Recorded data
┄┄┄┄┄┄
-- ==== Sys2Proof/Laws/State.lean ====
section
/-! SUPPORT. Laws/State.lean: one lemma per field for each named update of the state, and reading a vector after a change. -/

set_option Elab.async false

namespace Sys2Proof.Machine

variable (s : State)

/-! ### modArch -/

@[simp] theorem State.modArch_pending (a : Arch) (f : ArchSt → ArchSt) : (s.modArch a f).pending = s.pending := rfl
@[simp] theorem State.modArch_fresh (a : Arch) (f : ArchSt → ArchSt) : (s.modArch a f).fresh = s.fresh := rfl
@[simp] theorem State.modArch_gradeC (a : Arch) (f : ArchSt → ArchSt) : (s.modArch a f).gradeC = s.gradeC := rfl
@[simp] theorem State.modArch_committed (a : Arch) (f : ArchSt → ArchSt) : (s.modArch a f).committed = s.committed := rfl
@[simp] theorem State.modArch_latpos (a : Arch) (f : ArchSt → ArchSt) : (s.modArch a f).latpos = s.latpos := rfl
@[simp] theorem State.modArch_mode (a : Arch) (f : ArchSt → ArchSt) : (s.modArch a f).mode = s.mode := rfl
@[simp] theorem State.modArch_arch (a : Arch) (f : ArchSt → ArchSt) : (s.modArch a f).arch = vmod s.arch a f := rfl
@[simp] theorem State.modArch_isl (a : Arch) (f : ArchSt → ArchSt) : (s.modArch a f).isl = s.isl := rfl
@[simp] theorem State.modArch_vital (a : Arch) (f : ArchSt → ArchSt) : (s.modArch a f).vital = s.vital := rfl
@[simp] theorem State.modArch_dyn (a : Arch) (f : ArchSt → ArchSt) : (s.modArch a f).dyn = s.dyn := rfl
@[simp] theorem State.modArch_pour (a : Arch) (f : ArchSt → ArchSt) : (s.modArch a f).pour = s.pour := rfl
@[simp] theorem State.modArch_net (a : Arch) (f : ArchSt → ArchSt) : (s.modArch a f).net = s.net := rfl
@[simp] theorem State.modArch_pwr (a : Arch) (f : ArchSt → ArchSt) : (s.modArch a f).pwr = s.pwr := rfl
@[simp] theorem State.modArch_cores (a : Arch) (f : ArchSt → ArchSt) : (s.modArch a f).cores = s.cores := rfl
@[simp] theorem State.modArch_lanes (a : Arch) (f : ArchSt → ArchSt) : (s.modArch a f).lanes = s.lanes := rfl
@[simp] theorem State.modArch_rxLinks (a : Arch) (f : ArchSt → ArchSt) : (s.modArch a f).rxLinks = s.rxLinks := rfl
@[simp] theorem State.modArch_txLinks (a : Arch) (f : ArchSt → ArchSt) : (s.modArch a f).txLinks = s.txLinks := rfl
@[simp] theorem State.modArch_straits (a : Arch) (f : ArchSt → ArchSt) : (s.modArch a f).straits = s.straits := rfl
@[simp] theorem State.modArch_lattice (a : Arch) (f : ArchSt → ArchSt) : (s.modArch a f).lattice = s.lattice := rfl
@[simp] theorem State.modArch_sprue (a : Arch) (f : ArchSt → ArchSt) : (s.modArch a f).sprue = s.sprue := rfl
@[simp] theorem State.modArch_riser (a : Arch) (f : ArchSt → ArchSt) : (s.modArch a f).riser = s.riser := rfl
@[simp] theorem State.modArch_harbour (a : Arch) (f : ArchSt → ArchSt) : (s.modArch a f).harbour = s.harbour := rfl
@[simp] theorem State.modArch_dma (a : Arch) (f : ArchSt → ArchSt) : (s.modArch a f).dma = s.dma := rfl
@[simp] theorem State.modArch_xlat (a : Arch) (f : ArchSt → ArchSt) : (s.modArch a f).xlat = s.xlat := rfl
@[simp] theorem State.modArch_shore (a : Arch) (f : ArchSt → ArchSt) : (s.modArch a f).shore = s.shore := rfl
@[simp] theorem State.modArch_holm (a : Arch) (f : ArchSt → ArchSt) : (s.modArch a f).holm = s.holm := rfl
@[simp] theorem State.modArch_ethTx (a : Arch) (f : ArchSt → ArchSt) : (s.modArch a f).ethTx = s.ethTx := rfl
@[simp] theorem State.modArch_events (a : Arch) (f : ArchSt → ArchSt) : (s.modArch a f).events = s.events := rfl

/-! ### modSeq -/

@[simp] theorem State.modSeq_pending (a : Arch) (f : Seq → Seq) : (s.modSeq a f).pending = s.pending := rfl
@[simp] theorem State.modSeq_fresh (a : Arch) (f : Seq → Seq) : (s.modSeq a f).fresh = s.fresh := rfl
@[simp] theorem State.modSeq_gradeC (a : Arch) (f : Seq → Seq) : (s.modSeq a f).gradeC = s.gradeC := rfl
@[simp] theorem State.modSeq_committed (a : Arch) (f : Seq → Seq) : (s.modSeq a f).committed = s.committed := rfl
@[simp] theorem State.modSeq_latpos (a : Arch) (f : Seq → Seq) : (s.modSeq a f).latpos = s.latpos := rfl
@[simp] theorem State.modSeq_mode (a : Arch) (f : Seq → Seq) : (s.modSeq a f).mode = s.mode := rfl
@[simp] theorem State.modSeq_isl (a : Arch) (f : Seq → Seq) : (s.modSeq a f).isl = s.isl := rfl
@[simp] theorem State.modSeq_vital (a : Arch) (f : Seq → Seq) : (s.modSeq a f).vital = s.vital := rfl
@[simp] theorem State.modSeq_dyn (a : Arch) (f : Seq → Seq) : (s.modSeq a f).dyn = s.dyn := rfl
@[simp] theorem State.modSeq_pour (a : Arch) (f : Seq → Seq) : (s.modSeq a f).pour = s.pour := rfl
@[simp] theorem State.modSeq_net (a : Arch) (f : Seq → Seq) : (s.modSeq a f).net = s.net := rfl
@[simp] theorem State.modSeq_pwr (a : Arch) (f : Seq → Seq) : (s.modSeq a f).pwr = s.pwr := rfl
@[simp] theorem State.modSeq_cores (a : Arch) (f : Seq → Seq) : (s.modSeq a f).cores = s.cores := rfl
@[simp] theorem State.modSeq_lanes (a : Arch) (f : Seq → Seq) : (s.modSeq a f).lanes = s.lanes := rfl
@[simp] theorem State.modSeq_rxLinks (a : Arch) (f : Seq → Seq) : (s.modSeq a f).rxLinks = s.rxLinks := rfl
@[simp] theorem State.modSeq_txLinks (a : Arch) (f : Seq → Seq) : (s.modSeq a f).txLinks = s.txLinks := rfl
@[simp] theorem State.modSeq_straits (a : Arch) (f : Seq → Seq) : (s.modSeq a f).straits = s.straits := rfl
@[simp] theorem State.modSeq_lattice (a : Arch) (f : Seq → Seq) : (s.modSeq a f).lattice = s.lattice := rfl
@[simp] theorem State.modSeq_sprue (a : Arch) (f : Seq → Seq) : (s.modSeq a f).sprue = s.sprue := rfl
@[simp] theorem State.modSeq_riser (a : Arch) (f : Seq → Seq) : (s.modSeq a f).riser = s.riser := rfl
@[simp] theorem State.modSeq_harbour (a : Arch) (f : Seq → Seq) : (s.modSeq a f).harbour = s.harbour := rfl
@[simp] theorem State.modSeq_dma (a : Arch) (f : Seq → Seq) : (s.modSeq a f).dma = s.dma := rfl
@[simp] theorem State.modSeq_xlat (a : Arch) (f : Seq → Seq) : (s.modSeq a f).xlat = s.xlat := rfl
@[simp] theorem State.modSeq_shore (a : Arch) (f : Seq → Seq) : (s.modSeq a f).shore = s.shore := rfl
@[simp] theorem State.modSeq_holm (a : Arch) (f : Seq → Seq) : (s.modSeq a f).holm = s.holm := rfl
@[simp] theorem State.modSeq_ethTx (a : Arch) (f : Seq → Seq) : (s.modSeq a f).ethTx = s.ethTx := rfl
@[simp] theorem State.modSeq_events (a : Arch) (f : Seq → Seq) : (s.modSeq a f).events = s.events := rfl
┄┄┄┄┄┄
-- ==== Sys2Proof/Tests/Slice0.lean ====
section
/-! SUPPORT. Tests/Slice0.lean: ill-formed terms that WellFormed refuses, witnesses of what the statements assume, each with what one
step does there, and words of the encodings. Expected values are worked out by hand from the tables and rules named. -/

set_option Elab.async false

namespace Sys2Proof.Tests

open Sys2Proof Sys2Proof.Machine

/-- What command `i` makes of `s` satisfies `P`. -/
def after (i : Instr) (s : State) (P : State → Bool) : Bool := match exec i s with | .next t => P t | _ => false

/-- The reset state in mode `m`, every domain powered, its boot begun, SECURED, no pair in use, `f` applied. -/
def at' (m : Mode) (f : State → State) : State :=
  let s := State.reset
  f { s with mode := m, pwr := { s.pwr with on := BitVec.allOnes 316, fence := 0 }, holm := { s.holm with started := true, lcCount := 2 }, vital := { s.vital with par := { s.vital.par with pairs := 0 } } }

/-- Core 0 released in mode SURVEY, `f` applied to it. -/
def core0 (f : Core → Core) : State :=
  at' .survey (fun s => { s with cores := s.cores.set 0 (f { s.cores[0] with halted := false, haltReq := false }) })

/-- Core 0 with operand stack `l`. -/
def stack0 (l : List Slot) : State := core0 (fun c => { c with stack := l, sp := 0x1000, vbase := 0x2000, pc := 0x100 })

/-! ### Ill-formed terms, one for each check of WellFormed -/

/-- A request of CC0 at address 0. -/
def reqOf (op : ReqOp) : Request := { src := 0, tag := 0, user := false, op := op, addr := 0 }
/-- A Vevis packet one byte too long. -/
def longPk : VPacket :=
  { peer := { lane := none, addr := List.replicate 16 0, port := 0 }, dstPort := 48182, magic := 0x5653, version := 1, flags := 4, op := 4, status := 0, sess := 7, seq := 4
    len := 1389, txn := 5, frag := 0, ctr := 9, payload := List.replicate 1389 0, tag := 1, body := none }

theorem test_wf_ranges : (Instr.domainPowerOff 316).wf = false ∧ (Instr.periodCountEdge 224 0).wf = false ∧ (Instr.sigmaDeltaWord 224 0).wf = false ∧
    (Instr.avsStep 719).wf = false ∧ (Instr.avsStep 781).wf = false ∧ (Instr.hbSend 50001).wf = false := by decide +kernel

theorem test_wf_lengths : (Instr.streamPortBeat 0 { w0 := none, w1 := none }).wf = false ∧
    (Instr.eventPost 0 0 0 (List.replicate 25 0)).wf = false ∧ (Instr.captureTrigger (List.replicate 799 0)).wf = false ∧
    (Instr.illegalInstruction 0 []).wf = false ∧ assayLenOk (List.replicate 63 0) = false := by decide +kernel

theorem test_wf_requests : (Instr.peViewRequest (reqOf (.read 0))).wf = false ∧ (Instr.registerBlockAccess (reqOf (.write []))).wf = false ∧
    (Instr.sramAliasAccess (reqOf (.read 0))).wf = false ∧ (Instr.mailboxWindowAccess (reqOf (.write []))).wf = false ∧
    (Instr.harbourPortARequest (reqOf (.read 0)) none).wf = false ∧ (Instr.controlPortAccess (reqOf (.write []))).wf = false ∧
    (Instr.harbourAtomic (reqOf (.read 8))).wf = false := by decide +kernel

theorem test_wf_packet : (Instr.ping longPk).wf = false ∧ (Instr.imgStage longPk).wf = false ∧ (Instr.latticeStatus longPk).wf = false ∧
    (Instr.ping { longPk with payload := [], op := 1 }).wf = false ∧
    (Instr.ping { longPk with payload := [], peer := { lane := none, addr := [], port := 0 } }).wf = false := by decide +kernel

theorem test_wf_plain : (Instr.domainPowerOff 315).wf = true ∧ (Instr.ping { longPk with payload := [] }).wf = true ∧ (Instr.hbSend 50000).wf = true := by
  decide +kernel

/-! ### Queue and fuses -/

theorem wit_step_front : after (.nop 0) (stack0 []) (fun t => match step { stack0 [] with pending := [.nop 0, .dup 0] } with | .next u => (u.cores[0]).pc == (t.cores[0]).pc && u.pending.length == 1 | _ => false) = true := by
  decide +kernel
┄┄┄┄┄┄
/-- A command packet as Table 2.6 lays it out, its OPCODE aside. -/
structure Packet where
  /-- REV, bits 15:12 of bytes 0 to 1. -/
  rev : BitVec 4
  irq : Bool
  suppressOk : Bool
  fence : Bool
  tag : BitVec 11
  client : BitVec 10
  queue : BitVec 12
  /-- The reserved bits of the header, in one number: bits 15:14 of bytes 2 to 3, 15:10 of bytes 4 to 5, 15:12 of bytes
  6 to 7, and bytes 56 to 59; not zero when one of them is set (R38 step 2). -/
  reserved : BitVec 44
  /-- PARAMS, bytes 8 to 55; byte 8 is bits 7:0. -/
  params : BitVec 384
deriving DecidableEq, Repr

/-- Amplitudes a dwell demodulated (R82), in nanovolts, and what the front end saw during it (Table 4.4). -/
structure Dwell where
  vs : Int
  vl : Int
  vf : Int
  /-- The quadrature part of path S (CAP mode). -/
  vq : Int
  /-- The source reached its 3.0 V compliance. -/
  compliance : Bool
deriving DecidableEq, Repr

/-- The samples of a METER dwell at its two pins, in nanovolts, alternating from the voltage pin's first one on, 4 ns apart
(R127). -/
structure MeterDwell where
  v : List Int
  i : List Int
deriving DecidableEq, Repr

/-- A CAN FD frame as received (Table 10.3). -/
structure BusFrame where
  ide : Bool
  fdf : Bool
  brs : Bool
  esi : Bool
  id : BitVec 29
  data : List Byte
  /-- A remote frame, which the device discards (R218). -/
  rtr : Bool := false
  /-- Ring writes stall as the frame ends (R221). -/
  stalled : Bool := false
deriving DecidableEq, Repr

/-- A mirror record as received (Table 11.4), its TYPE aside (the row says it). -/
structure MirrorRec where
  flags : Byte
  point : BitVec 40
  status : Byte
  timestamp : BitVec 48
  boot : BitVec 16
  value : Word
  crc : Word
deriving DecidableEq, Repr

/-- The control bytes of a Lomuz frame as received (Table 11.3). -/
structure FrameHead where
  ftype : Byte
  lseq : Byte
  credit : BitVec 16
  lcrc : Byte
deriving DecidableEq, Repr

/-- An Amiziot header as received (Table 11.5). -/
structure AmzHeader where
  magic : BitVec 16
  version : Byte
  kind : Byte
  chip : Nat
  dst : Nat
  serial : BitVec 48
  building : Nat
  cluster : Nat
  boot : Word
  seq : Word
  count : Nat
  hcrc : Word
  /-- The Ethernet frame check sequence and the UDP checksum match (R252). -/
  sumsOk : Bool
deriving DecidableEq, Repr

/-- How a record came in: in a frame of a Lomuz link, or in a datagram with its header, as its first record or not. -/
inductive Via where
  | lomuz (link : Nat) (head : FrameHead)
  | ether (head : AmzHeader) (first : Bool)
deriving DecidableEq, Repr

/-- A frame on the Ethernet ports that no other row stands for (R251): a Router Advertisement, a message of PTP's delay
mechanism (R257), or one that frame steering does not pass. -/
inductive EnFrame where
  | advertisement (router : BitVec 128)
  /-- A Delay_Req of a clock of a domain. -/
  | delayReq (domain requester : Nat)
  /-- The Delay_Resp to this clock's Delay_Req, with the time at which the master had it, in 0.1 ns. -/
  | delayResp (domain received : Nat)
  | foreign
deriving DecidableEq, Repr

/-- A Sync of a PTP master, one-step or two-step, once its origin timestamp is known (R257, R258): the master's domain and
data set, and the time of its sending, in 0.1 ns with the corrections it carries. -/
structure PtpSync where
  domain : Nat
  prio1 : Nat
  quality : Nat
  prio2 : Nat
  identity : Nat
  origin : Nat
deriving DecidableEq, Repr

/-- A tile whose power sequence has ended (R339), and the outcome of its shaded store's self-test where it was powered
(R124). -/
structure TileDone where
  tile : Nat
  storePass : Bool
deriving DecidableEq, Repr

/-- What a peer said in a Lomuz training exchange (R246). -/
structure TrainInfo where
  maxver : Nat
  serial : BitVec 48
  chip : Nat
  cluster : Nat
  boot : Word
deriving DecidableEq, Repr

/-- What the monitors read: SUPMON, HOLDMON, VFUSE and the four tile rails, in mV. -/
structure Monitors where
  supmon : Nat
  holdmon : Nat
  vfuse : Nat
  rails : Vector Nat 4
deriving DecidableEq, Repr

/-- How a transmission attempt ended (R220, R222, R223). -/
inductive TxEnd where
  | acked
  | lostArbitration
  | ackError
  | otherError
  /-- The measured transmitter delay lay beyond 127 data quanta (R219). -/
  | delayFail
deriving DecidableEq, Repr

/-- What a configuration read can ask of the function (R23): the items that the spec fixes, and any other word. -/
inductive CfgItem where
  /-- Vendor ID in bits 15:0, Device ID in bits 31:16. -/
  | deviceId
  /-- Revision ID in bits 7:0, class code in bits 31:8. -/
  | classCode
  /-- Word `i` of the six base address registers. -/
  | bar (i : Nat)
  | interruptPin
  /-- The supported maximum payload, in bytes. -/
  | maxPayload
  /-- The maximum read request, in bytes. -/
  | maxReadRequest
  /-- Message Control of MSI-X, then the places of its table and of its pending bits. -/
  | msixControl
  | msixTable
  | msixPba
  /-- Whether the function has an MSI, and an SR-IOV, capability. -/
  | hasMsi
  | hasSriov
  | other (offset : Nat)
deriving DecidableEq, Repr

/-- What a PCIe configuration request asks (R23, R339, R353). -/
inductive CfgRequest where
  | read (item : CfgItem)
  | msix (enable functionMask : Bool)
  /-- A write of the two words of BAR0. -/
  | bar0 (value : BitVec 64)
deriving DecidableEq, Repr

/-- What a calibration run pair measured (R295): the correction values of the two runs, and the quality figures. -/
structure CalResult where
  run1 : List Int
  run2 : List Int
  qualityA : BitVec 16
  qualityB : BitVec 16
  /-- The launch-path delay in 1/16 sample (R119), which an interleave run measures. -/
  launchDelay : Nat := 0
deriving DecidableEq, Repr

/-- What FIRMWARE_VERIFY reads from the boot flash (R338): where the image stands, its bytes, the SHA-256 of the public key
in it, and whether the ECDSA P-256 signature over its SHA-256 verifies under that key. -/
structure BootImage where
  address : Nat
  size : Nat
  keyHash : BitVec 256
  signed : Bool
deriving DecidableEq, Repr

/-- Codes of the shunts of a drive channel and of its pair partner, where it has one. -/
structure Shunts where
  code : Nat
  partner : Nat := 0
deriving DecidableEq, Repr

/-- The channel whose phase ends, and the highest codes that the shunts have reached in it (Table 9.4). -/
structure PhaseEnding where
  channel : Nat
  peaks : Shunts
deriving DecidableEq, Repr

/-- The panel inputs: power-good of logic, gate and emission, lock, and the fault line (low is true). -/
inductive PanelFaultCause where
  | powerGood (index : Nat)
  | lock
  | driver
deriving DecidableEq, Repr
┄┄┄┄┄┄
**EXERCISE BRIEF**
Going back over the entries above, copy word for word every line from the one that has "s.arch a f := rfl" on through the one that has "(s.modArch a f).dyn = s.dyn := rfl".

**ANSWER SECTION**
@[simp] theorem State.modArch_arch (a : Arch) (f : ArchSt → ArchSt) : (s.modArch a f).arch = vmod s.arch a f := rfl
@[simp] theorem State.modArch_isl (a : Arch) (f : ArchSt → ArchSt) : (s.modArch a f).isl = s.isl := rfl
@[simp] theorem State.modArch_vital (a : Arch) (f : ArchSt → ArchSt) : (s.modArch a f).vital = s.vital := rfl
@[simp] theorem State.modArch_dyn (a : Arch) (f : ArchSt → ArchSt) : (s.modArch a f).dyn = s.dyn := rfl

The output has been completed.